» **Dataset entries**:
/-- The addresses of the four fetches with every field of `vram` at its largest value. -/
theorem test_witness_BackgroundPipeline :
    let s := (ppuAt 239 337).setPpu { (ppuAt 239 337).ppu with vram := 0x7FFF, control := 0x10, bgNextId := 0xFF }
    (0x2FFF : PpuAddr).toNat = 0x2000 + s.ppu.vram.toNat % 4096 ∧
    (0x2FFF : PpuAddr).toNat = 0x23C0 + 2048 * (ntY s.ppu.vram).toNat + 1024 * (ntX s.ppu.vram).toNat +
      8 * ((coarseY s.ppu.vram).toNat / 4) + (coarseX s.ppu.vram).toNat / 4 ∧
    (0x1FF7 : PpuAddr).toNat = 4096 * (s.ppu.control.getLsbD 4).toNat + 16 * s.ppu.bgNextId.toNat +
      (fineY s.ppu.vram).toNat ∧
    fetchPhase s.ppu.scanline s.ppu.cycle = some 0 ∧
    [fetchPhase 0 2, fetchPhase (-1) 257, fetchPhase 0 321, fetchPhase 239 8, fetchPhase 0 3] =
      [some 1, some 0, some 0, some 7, some 2] ∧
    [fetchPhase 0 1, fetchPhase 0 258, fetchPhase 0 320, fetchPhase 0 338, fetchPhase 240 2] =
      [none, none, none, none, none] := by
  decide

theorem test_witness_PixelOutput :
    State.reset.ppu.frame.wf 61440 = true ∧
    (0x3F00 : PpuAddr).toNat = 0x3F00 + 8 * (State.reset.ppu.mask.getLsbD 3 &&
      State.reset.ppu.shAttHi.getLsbD (15 - State.reset.ppu.fineX.toNat)).toNat + 4 * 0 + 2 * 0 + 0 ∧
    (0x3F0F : PpuAddr).toNat = 0x3F00 + 8 * 1 + 4 * 1 + 2 * 1 + 1 ∧
    (∀ s ∈ [ppuAt 0 1, ppuAt 239 256], 0 ≤ s.ppu.scanline ∧ s.ppu.scanline ≤ 239 ∧ 1 ≤ s.ppu.cycle ∧
      s.ppu.cycle ≤ 256) ∧
    ¬(0 ≤ (ppuAt 240 1).ppu.scanline ∧ (ppuAt 240 1).ppu.scanline ≤ 239 ∧ 1 ≤ (ppuAt 240 1).ppu.cycle ∧
      (ppuAt 240 1).ppu.cycle ≤ 256) := by
  decide

theorem test_witness_PictureRegisterWrites :
    (0x2000 : Word) ≤ 0x2000 ∧ (0x2000 : Word) ≤ 0x3FFF ∧ (0x2000 : Word) ≤ 0x3FFE ∧ (0x3FFE : Word) ≤ 0x3FFF ∧
    (0x2000 : Word).toNat % 8 = 0 ∧ (0x2001 : Word).toNat % 8 = 1 ∧ (0x3FFA : Word).toNat % 8 = 2 ∧
    (0x2003 : Word).toNat % 8 = 3 ∧ (0x3FFC : Word).toNat % 8 = 4 ∧ (0x2005 : Word).toNat % 8 = 5 ∧
    (0x3FFE : Word).toNat % 8 = 6 ∧
    State.reset.ppu.addrLatch = false ∧ (State.reset.memWrite 0x2005 0).ppu.addrLatch = true := by decide

theorem test_witness_StatusAndDataReads :
    (0x3FFF : PpuAddr).toNat =
      (State.reset.setPpu { State.reset.ppu with vram := 0x7FFF }).ppu.vram.toNat % 0x4000 ∧
    (0x3EFF : PpuAddr).toNat =
      (State.reset.setPpu { State.reset.ppu with vram := 0x3EFF }).ppu.vram.toNat % 0x4000 ∧
    (0x2000 : Word) ≤ 0x2002 ∧ (0x2002 : Word) ≤ 0x3FFF ∧ (0x2002 : Word).toNat % 8 = 2 ∧
    (0x2000 : Word) ≤ 0x3FFF ∧ (0x3FFF : Word) ≤ 0x3FFF ∧ (0x3FFF : Word).toNat % 8 = 7 := by decide

theorem test_witness_PaletteAliases :
    State.reset.ppu.pal.wf 32 = true ∧ (0x3F00 : PpuAddr) ≤ 0x3F10 ∧ (0x3F00 : PpuAddr) ≤ 0x3F00 := by decide

theorem test_witness_NametableMirroring :
    State.reset.memoriesWf = true ∧ (0x2000 : PpuAddr) ≤ 0x2000 ∧ (0x2000 : PpuAddr) ≤ 0x3EFF ∧
    (0x3EFF : PpuAddr) ≤ 0x3EFF ∧
    ntTableNumber State.reset.cart.layout 0x2000 = ntTableNumber State.reset.cart.layout 0x2400 ∧
    State.reset.cart.mapper = .mapper0 ∧ withMapper1.cart.mapper = .mapper1 mapper1Regs := by decide

/-- Five writes of the bits of 5 to 0xE000's register. -/
def serialWrites : List (Word × Byte) := [(0x8000, 1), (0x8000, 0), (0x8000, 1), (0x8000, 0), (0xE000, 0)]

/-- The largest address of register 7's window, with `vram` at its largest value, and writes at both of its ends. -/
theorem test_witness_DataPortAdvances :
    (0x2000 : Word) ≤ 0x3FFF ∧ (0x3FFF : Word) ≤ 0x3FFF ∧ (0x3FFF : Word).toNat % 8 = 7 ∧
    (0x3FFF : PpuAddr).toNat =
      (State.reset.setPpu { State.reset.ppu with vram := 0x7FFF }).ppu.vram.toNat % 0x4000 ∧
    State.reset.ppu.addrLatch = false ∧ (0x2000 : Word) ≤ 0x2006 ∧ (0x2006 : Word) ≤ 0x3FFF ∧
    (0x2006 : Word).toNat % 8 = 6 ∧ (0x2000 : Word) ≤ 0x3FFE ∧ (0x3FFE : Word) ≤ 0x3FFF ∧
    (0x3FFE : Word).toNat % 8 = 6 ∧
    ∀ w ∈ [((0x2007 : Word), (0x11 : Byte)), (0x3FFF, 0x22)],
      0x2000 ≤ w.1 ∧ w.1 ≤ 0x3FFF ∧ w.1.toNat % 8 = 7 := by
  refine ⟨by decide, by decide, by decide, by decide, rfl, by decide, by decide, by decide, by decide, by decide,
    by decide, ?_⟩
  intro w hw
  simp only [List.mem_cons, List.not_mem_nil, or_false] at hw
  rcases hw with rfl | rfl <;> decide

/-- R390: a write to register 7 stores at `vram` modulo 0x4000 and advances by 32 when the increment bit is set. -/
theorem test_data_write :
    let s := State.reset.setPpu { State.reset.ppu with vram := 0x6405, control := 0x04 }
    (s.memWrite 0x3FFF 0x77).ppuRead 0x2405 = 0x77 ∧ (s.memWrite 0x3FFF 0x77).ppu.vram = 0x6425 := by
  decide

theorem test_witness_SerialLoad :
    mapper1Regs.count = 0 ∧ serialWrites.length = 5 ∧ (∀ w ∈ serialWrites, w.2.getLsbD 7 = false) ∧
    (serialWrites.getLast?.map (·.1)) = some 0xE000 ∧
    (∀ (k : Nat) (h : k < serialWrites.length), (5 : BitVec 5).getLsbD k = serialWrites[k].2.getLsbD 0) ∧
    (0x01 : Byte).getLsbD 7 = false ∧ ({ mapper1Regs with count := 3 } : Mapper1).count < 4 ∧
    (0x80 : Byte).getLsbD 7 = true ∧ withMapper1.cart.mapper = .mapper1 mapper1Regs ∧
    (0x8000 : Word) ≤ 0x8000 ∧ (0x8000 : Word) ≤ 0xFFFF := by
  refine ⟨rfl, rfl, ?_, rfl, ?_, by decide, by decide, by decide, rfl, by decide, by decide⟩
  · intro w hw
    simp only [serialWrites, List.mem_cons, List.not_mem_nil, or_false] at hw
    rcases hw with rfl | rfl | rfl | rfl | rfl <;> decide
  · intro k hk
    have : k = 0 ∨ k = 1 ∨ k = 2 ∨ k = 3 ∨ k = 4 := by
      simp only [serialWrites, List.length_cons, List.length_nil] at hk
      omega
    rcases this with rfl | rfl | rfl | rfl | rfl <;> simp [serialWrites]

theorem test_witness_CartridgeMemory :
    (0x8000 : Word) ≤ 0x8000 ∧ (0x8000 : Word) ≤ 0xFFFF ∧ State.reset.cart.mapper = .mapper0 ∧
    withMapper1.cart.mapper = .mapper1 mapper1Regs ∧ mapper1Regs.prgRam.wf 8192 = true ∧
    (0x6000 : Word) ≤ 0x6000 ∧ (0x6000 : Word) ≤ 0x7FFF ∧ (0x6000 : Word) ≤ 0x7FFF ∧
    (0x0000 : PpuAddr) ≤ 0x1FFF ∧ (0x1FFF : PpuAddr) ≤ 0x1FFF ∧
    State.reset.cart.pattern = .ram [] ∧ withChrRom.cart.pattern = .rom 1 [] ∧
    withChrRom.cart.mapper = .mapper0 ∧
    (withMapper1.setCart { withMapper1.cart with pattern := .rom 2 [] }).cart.mapper =
      .mapper1 mapper1Regs := by decide

theorem test_witness_ApuRegisters :
    (∃ put : Pulse → Apu, ((0x4000 : Word), State.reset.apu.pulse1, put) ∈
      [((0x4000 : Word), State.reset.apu.pulse1, fun q : Pulse => { State.reset.apu with pulse1 := q }),
       (0x4004, State.reset.apu.pulse2, fun q => { State.reset.apu with pulse2 := q })]) ∧
    (0x4008 : Word) ≤ 0x400B ∧ (0x4010 : Word) ≤ 0x4013 :=
  ⟨⟨_, List.mem_cons_self⟩, by decide, by decide⟩

theorem test_witness_ApuChannelSteps :
    ({ Envelope.reset with start := true } : Envelope).start = true ∧ Envelope.reset.start = false ∧
    Envelope.reset.div = 0 ∧ ({ Envelope.reset with div := 15 } : Envelope).div ≠ 0 ∧
    Pulse.reset.timer = 0 ∧ ({ Pulse.reset with timer := 0x7FF } : Pulse).timer ≠ 0 ∧
    Apu.reset.noise.timer = 0 ∧ ({ Apu.reset.noise with timer := 1 } : Noise).timer ≠ 0 ∧
    Apu.reset.clock % 6 = 0 ∧ ({ Apu.reset with clock := 1 } : Apu).clock % 6 ≠ 0 ∧
    ({ Apu.reset with seqCount := 7456 } : Apu).seqCount + 1 = 7457 := by decide

theorem test_witness_LaunchDataIsFixed :
    (∃ t, step State.reset = .next t) ∧ withChrRom.cart.pattern = .rom 1 [] ∧
    State.reset.cart.mapper = .mapper0 ∧ withMapper1.cart.mapper = .mapper1 mapper1Regs := by
  refine ⟨⟨_, rfl⟩, by decide, by decide, by decide⟩

theorem test_witness_ResetValues :
    withMapper1.cart.mapper = .mapper1 mapper1Regs ∧ State.reset.cart.mapper = .mapper0 := by decide

theorem test_witness_FirstInstruction : 23 < 24 ∧ ∃ t, core.run 1 (hostReset State.reset) = .next t := by
  refine ⟨by decide, _, rfl⟩

theorem test_witness_StepKeepsMemories :
    State.reset.memoriesWf = true ∧ State.reset.frameWf = true ∧ ∃ t, step State.reset = .next t := by
  refine ⟨by decide, by decide, _, rfl⟩

theorem test_witness_StepKeepsStatusBits :
    State.reset.statusWf = true ∧ ∃ t, step State.reset = .next t := by
  refine ⟨by decide, _, rfl⟩

theorem test_witness_StepKeepsCountersAndUnits :
    State.reset.countersWf = true ∧ State.reset.unitsWf = true ∧ ∃ t, step State.reset = .next t := by
  refine ⟨by decide, by decide, _, rfl⟩

end Sys2Proof.Tests
end

section
/-! What no tick changes (R7, R49, R96, R529): the part of the machine that the cartridge and the launch fixed. A
bus write is the only operation that replaces the cartridge, so the argument is one lemma for each write decoder of
the cartridge, and `KeptByStep` carries it through the instructions, the DMA controller and the arbiter. -/

namespace Sys2Proof.Machine

/-- `d` is the cartridge `c` with at most its mapper's registers, CHR-RAM and request line changed (R49, R50). -/
structure Cartridge.SameFixed (c d : Cartridge) : Prop where
  prg : d.prg = c.prg
  prgBanks : d.prgBanks = c.prgBanks
  hint : d.hint = c.hint
  rom : ∀ banks data, c.pattern = .rom banks data → d.pattern = .rom banks data
  mapper0 : c.mapper = .mapper0 → d.mapper = .mapper0
  mapper1 : ∀ r, c.mapper = .mapper1 r → ∃ r', d.mapper = .mapper1 r'

namespace Cartridge.SameFixed

theorem refl (c : Cartridge) : c.SameFixed c :=
  ⟨rfl, rfl, rfl, fun _ _ h => h, fun h => h, fun r h => ⟨r, h⟩⟩

theorem trans {c d e : Cartridge} (h : c.SameFixed d) (k : d.SameFixed e) : c.SameFixed e where
  prg := k.prg.trans h.prg
  prgBanks := k.prgBanks.trans h.prgBanks
  hint := k.hint.trans h.hint
  rom banks data hp := k.rom _ _ (h.rom banks data hp)
  mapper0 hm := k.mapper0 (h.mapper0 hm)
  mapper1 r hm :=
    have ⟨r', hr'⟩ := h.mapper1 r hm
    k.mapper1 r' hr'

/-- New registers or PRG-RAM for a Mapper1 cartridge leave it one. -/
theorem setMapper1 {c : Cartridge} {r : Mapper1} (hr : c.mapper = .mapper1 r) (r' : Mapper1) :
    c.SameFixed { c with mapper := .mapper1 r' } :=
  { refl c with
    mapper0 := fun h => by simp [hr] at h
    mapper1 := fun _ _ => ⟨r', rfl⟩ }

/-- New CHR-RAM contents are no change of CHR ROM. -/
theorem setChrRam {c : Cartridge} {data : Memory} (hp : c.pattern = .ram data) (data' : Memory) :
    c.SameFixed { c with pattern := .ram data' } :=
  { refl c with rom := fun _ _ h => by simp [hp] at h }

/-- The request line is not part of what the cartridge fixes. -/
theorem setIrqState (c : Cartridge) (b : Bool) : c.SameFixed { c with irqState := b } :=
  { refl c with }

/-- A CPU write reaches Mapper1's registers and PRG-RAM at most (R523, R532). -/
theorem of_cpuWrite {c d : Cartridge} {a : Word} {v : Byte} (h : c.cpuWrite a v = some d) :
    c.SameFixed d := by
  unfold Cartridge.cpuWrite at h
  split at h
  · split at h <;> cases h
    exact refl c
  · next r hr =>
    split at h
    · cases h
      exact setMapper1 hr _
    · split at h <;> cases h
      exact setMapper1 hr _

/-- A PPU write reaches CHR-RAM at most (R525). -/
theorem of_ppuWrite {c d : Cartridge} {a : PpuAddr} {v : Byte} (h : c.ppuWrite a v = some d) :
    c.SameFixed d := by
  unfold Cartridge.ppuWrite at h
  split at h
  · cases h
  · split at h <;> cases h
    · next hp => exact setChrRam hp _
    · exact refl c

end Cartridge.SameFixed

/-- A write of the PPU's address space keeps what the cartridge fixes (R111). -/
theorem State.ppuWrite_sameFixed (s : State) (a : PpuAddr) (v : Byte) :
    s.cart.SameFixed (s.ppuWrite a v).cart := by
  unfold State.ppuWrite
  split
  · exact .refl _
  · split
    · next h => exact .of_ppuWrite h
    · split <;> exact .refl _

/-- Of the PPU's registers only register 7 reaches the cartridge, by a write of the PPU's address space (R390). -/
theorem State.ppuRegWrite_sameFixed (s : State) (r : Nat) (v : Byte) :
    s.cart.SameFixed (s.ppuRegWrite r v).cart := by
  unfold State.ppuRegWrite
  split
  case h_7 => -- `DataWrite` of register 7
    exact s.ppuWrite_sameFixed _ _
  all_goals exact .refl _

» **What to produce**: When a line of the data holds the string "addrLatch", pick it out and copy it.

» **Reply to the task**:
    State.reset.ppu.addrLatch = false ∧ (State.reset.memWrite 0x2005 0).ppu.addrLatch = true := by decide
    State.reset.ppu.addrLatch = false ∧ (0x2000 : Word) ≤ 0x2006 ∧ (0x2006 : Word) ≤ 0x3FFF ∧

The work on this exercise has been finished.